An absorbent composite comprising a base material and a particulate water-absorbent resin bonded to each other, wherein the following condition is satisfied.
(1) The bulk specific gravity of the resin is 0.65 or less.
(2) The bending resistance change rate is 60% or less.
(3) At least one substrate is composed of hydrophilic fibers.
(4) 50% or more of the water absorbent resin is directly bonded to the base material.
(5) The residual monomer in the water absorbent resin is 200 ppm or less.
(6) The ratio of the water-absorbing resin weight to the total weight of the absorbent composite is 50 to 99%.

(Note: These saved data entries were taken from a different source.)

-- ==== Sys2Proof/Machine/Completeness.lean ====
section
/-! DEFINITION. Sys2Proof/Machine/Completeness.lean: the Completeness Check (43_completeness.md). -/

namespace Sys2Proof.Machine

open Sys2Proof

/-- CHECK_COMPLETE (R98): always `OK` (R99), no range check, no capture read. -/
def execCheckComplete (s : State) : Host.Outcome State Fault Refusal :=
  .next (s.complete .ok false (compFlags s.table))

end Sys2Proof.Machine
end

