-- ==== Sys2Proof/Machine/HostOutput.lean ====
section
/-! DEFINITION. Sys2Proof/Machine/HostOutput.lean: what the surrounding software makes of the block's results (R13 to
R15). It is outside the block (R5): functions of a state, which no step uses (log 20). -/

namespace Sys2Proof.Machine

open Sys2Proof

/-- An entry's `rawData` as the host reads it back: `MemRead(START, RAWLEN)` (R13). -/
def State.rawData (s : State) (e : Entry) : List Byte :=
  (List.range e.rawLen.toNat).map (fun j => s.capReadValue (e.start.toNat + j))

/-- The concatenated `rawData` of every retained block (R13, R14). -/
def State.allRawData (s : State) : List Byte := s.table.flatMap s.rawData

/-- What the host writes: a fresh file or an append to an existing one. -/
inductive HostFile where
  | fresh (bytes : List Byte)
  | append (bytes : List Byte)
  deriving DecidableEq, Repr

/-- Fresh with the synthetic pilot if the first retained block has `FIRST`, else append (R13, R14, C6). -/
def State.outputFile (s : State) : HostFile :=
  match s.table with
  | e :: _ => if e.first then .fresh (List.replicate pilotLen 0x00#8 ++ s.allRawData) else .append s.allRawData
  | [] => .append []

/-- Written only when `COMPLETE = 1`, or when the caller asks for an output target (R14, D27). `COMPLETE` is 0 until
CHECK_COMPLETE has found the capture complete, and again after any other command (R35, R112). -/
def State.hostWrites (s : State) (targetAsked : Bool) : Option HostFile :=
  if s.status.flags.complete || targetAsked then some s.outputFile else none

/-- The per-block items of the report (R15). -/
structure BlockReport where
  load : BitVec 16
  blkNum : Byte
  dataSize : Nat
  rawSize : Nat
  dcsum : Byte
  deriving DecidableEq, Repr

/-- The reporting surface of R15: the blocks, their total number, and which of the five messages are printed. -/
structure HostReport where
  blocks : List BlockReport
  total : Nat
  /-- "missing pilot tone" (I15, log 20). -/
  missingPilot : Bool
  /-- "missing beginning of file". -/
  missingBegin : Bool
  /-- "missing end of file". -/
  missingEnd : Bool
  /-- "all blocks appear to be accounted for". -/
  allAccounted : Bool
  /-- "found no data". -/
  noData : Bool
  deriving DecidableEq, Repr

/-- A block's line of the report (R15). -/
def Entry.report (e : Entry) : BlockReport :=
  ⟨e.load, e.blkNum, e.dataSize.toNat, e.rawLen.toNat, e.dcsum⟩

/-- The packed words of an entry (R66). -/
def Entry.words (e : Entry) : List Word := [e.w0, e.w1, e.w2, e.w3]

/-- The bytes of the capture, as the host reads them back below `BUF_LEN` (R24, R37). -/
def State.captureSeen (s : State) : List Byte := (List.range s.bufLen.toNat).map s.capReadValue

/-- The host's report over the current table (R15). Four messages are printed where their bit of `STATUS[19:16]` is 1
(R101): after CHECK_COMPLETE, and none after any other command (R35; log 23 on the zero-block message). The condition of
"missing pilot tone" is a free value, so any condition on what the host reads is one of these (I15, log 20). -/
def State.report (s : State) : HostReport where
  blocks := s.table.map Entry.report
  total := s.table.length
  missingPilot := Config.missingPilotTone (s.status.pack :: s.table.flatMap Entry.words) s.captureSeen
  missingBegin := s.status.flags.missingBegin
  missingEnd := s.status.flags.missingEnd
  allAccounted := s.status.flags.complete
  noData := s.status.flags.noData

end Sys2Proof.Machine
end

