-- ==== Sys2Proof/Machine/Step.lean ====
section
/-! DEFINITION. Sys2Proof/Machine/Step.lean: one step of the system: an engine completion or one host access, in a total
order that the state's `delay` fixes (R48, R111, R117, log 4). -/

namespace Sys2Proof.Machine

open Sys2Proof

/-- Which agent moves. -/
inductive Move where
  /-- The engine evaluates the pending opcode and completes (R111). -/
  | engine (opc : BitVec 4)
  /-- The host makes the next line of its program. -/
  | host (l : HostLine)
  /-- Neither has a step: nothing is pending and the host's program has ended (R123). -/
  | idle
  deriving DecidableEq, Repr

/-- The agent that moves next: with both able to, the host as long as `delay` is not used up. -/
def State.move (s : State) : Move :=
  match s.pend, s.hostLine with
  | none, none => .idle
  | none, some l => .host l
  | some opc, none => .engine opc
  | some opc, some l => if s.delay = 0 then .engine opc else .host l

/-- One step. An idle block does nothing (R123). -/
def step (s : State) : Host.Outcome State Fault Refusal :=
  match s.move with
  | .engine opc => exec (decodeOpc opc) s
  | .host l => .next (s.hostStep l)
  | .idle => .next s

/-- The host is given a program, at its first line (log 3, log 12). -/
def State.withScript (s : State) (lines : List HostLine) : State := { s with host := ⟨lines, 0, []⟩ }

/-- The state in which the very next step runs the command of the table's bits: the command accepted (R110), with no host
access before its completion (log 12). -/
def State.withFetchWord (s : State) (nbits w : Nat) : State :=
  { s.accept (opcOfWord (tableWord nbits w)) with delay := 0, draws := s.draws }

end Sys2Proof.Machine
end

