-- ==== Sys2Proof/Certificates/Slice0/Obligations.lean ====
section
/-! DEFINITION. Sys2Proof/Certificates/Slice0/Obligations.lean: the statements about the machine. Each docstring names the
rule of spec/ it formalises; a docstring that says "model's choice" names the log entry it rests on. -/

open Sys2Proof Sys2Proof.Machine

/-! ## Encoding -/

/-- Decoding what the encoder writes for a well-formed command gives the command back: as a bus transaction, as a `CMD`
word and as a table word (R62, R63); and from an idle state that transaction is accepted (R110) and, with no host access
to come, the very next step runs the command (R111). -/
def Obligations.EncodedCommandDecodesBack : Prop :=
  ∀ i : Instr, i.wf = true →
    decodeOp (encodeOp i) = .ok i ∧ decodeWord (encode i) = i ∧ decodeTableWord 32 (encode i).toNat = some i ∧
    decodeOpc i.opc = i ∧
    ∀ s : State, s.status.busy = false →
      (s.access (encodeOp i)).pend = some i.opc ∧
      (s.hostLine = none → step (s.access (encodeOp i)) = exec i (s.access (encodeOp i)))

/-- R62: one command format. A transaction is a command exactly when it is a 32-bit write to offset 0x008; only bits 3:0
of the word count; the command is well-formed and its opcode is those bits. -/
def Obligations.OneCommandFormat : Prop :=
  (∀ op i, decodeOp op = .ok i ↔ ∃ w : Word, op = .regWrite 32 0x008#12 w ∧ i = decodeWord w) ∧
  (∀ w v : Word, w &&& 0xF#32 = v &&& 0xF#32 → decodeWord w = decodeWord v) ∧
  (∀ w : Word, (decodeWord w).wf = true ∧ encode (decodeWord w) = w &&& 0xF#32)

/-- Words written out from the opcode map of R63 and the vectors T2 to T4 decode to their commands. -/
def Obligations.SpecCommandWordsDecode : Prop :=
  decodeTableWord 32 0x00000000 = some .nop ∧ decodeTableWord 32 0x00000001 = some .csum ∧
  decodeTableWord 32 0x00000002 = some .findPilot ∧ decodeTableWord 32 0x00000003 = some .seekHeader ∧
  decodeTableWord 32 0x00000004 = some .decode ∧ decodeTableWord 32 0x00000005 = some .readBlocks ∧
  decodeTableWord 32 0x00000006 = some .checkComplete ∧ decodeTableWord 32 0x00000017 = some .clearTable ∧
  decodeTableWord 32 0x00000018 = some (.reserved 0x8#4) ∧ decodeTableWord 32 0x0000000F = some (.reserved 0xF#4)

/-! ## Steps and the handshake -/

/-- When the pending word decodes to a command and the engine is the one to move, the step is exec of it at that very
state (R111); so is the step right after `withFetchWord`. -/
def Obligations.StepRunsPendingCommand : Prop :=
  (∀ (s : State) (opc : BitVec 4), s.pend = some opc → s.hostLine = none ∨ s.delay = 0 →
    step s = exec (decodeOpc opc) s) ∧
  (∀ (s : State) (nbits w : Nat) (i : Instr), decodeTableWord nbits w = some i →
    step (s.withFetchWord nbits w) = exec i (s.withFetchWord nbits w))

/-- Both orders of a completion and a host access exist (R117; which one a state takes is the model's `delay`, log 4):
with a command pending and a host access to make, the engine moves first in one state and the host in the other. With
nothing pending the engine has no step (R111). A host line that is one bus transaction makes exactly that access (R67)
and goes on at the next line (log 3), with one of the accesses before the completion used up (log 4). That a step exists
when neither can move, and leaves the state as it is, is the model's choice (log 13). -/
def Obligations.EitherAgentMayMoveFirst : Prop :=
  (∀ (s : State) (opc : BitVec 4) (l : HostLine), s.pend = some opc → s.hostLine = some l →
    (s.delay = 0 → step s = exec (decodeOpc opc) s) ∧ (s.delay ≠ 0 → step s = .next (s.hostStep l))) ∧
  (∀ (s : State) (l : HostLine), s.pend = none → s.hostLine = some l → step s = .next (s.hostStep l)) ∧
  (∀ (s : State) (a : HostOp), let t := State.access { s with delay := s.delay - 1 } a
    s.hostStep (.op a) = { t with host := { t.host with pos := s.host.pos + 1 } }) ∧
  (∀ s : State, s.pend = none → s.hostLine = none → step s = .next s)

/-- R110: an aligned write to `CMD` while idle is accepted, in one step; while busy it is refused. Everything the rule
does not name stays. -/
def Obligations.CmdWriteIsAccepted : Prop :=
  ∀ (s : State) (w : Word), let t := s.access (.regWrite 32 0x008#12 w)
  (s.status.busy = false →
    t.pend = some (w.extractLsb' 0 4) ∧ t.cmd = w.extractLsb' 0 4 ∧ t.status.busy = true ∧ t.status.done = false ∧
    t.irq = false ∧ t.status.ovr = s.status.ovr ∧
    t.bufLen = s.bufLen ∧ t.cursor = s.cursor ∧ t.argAddr = s.argAddr ∧ t.argLen = s.argLen ∧
    t.tblIndex = s.tblIndex ∧ t.table = s.table ∧ t.ie = s.ie ∧ t.resultIndex = s.resultIndex ∧ t.csum = s.csum ∧
    t.params = s.params ∧ t.host = s.host ∧ ∀ a, t.cap.read a = s.cap.read a) ∧
  (s.status.busy = true → t = s.refuseWrite)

(7) The surface of the water absorbent resin has a nonionic surfactant of HLB7 or higher. The water-absorbent resin is a hollow granular water-absorbent resin having a space inside, and the thickness of the film of the hollow granular water-absorbent resin is 1 to 30 µm. Absorbable complex. The absorbent composite according to claim 1 or 2, wherein the water-absorbent resin has an average particle size of 5 to 1000 µm. 4. The absorbent composite according to claim 2, wherein the content of carboxyl group-containing units in the polymer molecular chain of the hollow granular water-absorbent resin is 50 mol% or more. The absorbent composite according to any one of claims 2 to 4, wherein 50% or more of the carboxyl group-containing units in the polymer molecular chain of the hollow particulate water-absorbent resin is a neutralized salt. The absorptive complex according to claim 5 , which is 10 to 80 mol% ammonium salt among carboxyl group neutralized salt units in the polymer molecular chain of the hollow granular water-absorbent resin. A composite in which a base material and a particulate water-absorbing resin are bonded, wherein the method satisfies the following conditions: A method for producing an absorptive composite comprising a step of dehydrating and drying a substrate and water-absorbent resin particles in contact with each other after absorbing water.
(1) The bulk specific gravity of the resin is 0.65 or less.
(2) The bending resistance change rate is 60% or less.
(3) At least one substrate is composed of hydrophilic fibers.
(4) 50% or more of the water absorbent resin is directly bonded to the base material.
(5) The residual monomer in the water absorbent resin is 200 ppm or less.
(6) The ratio of the water-absorbing resin weight to the total weight of the absorbent composite is 50 to 99%.
(7) The surface of the water absorbent resin has a nonionic surfactant of HLB7 or higher. The method for producing an absorbent composite according to claim 7, wherein the resin is an aggregate of particles and includes a step of applying a load to the resin before dehydration drying. The method for producing an absorbent composite according to claim 7 or 8, further comprising a step of reducing the bending resistance of the absorbent after drying.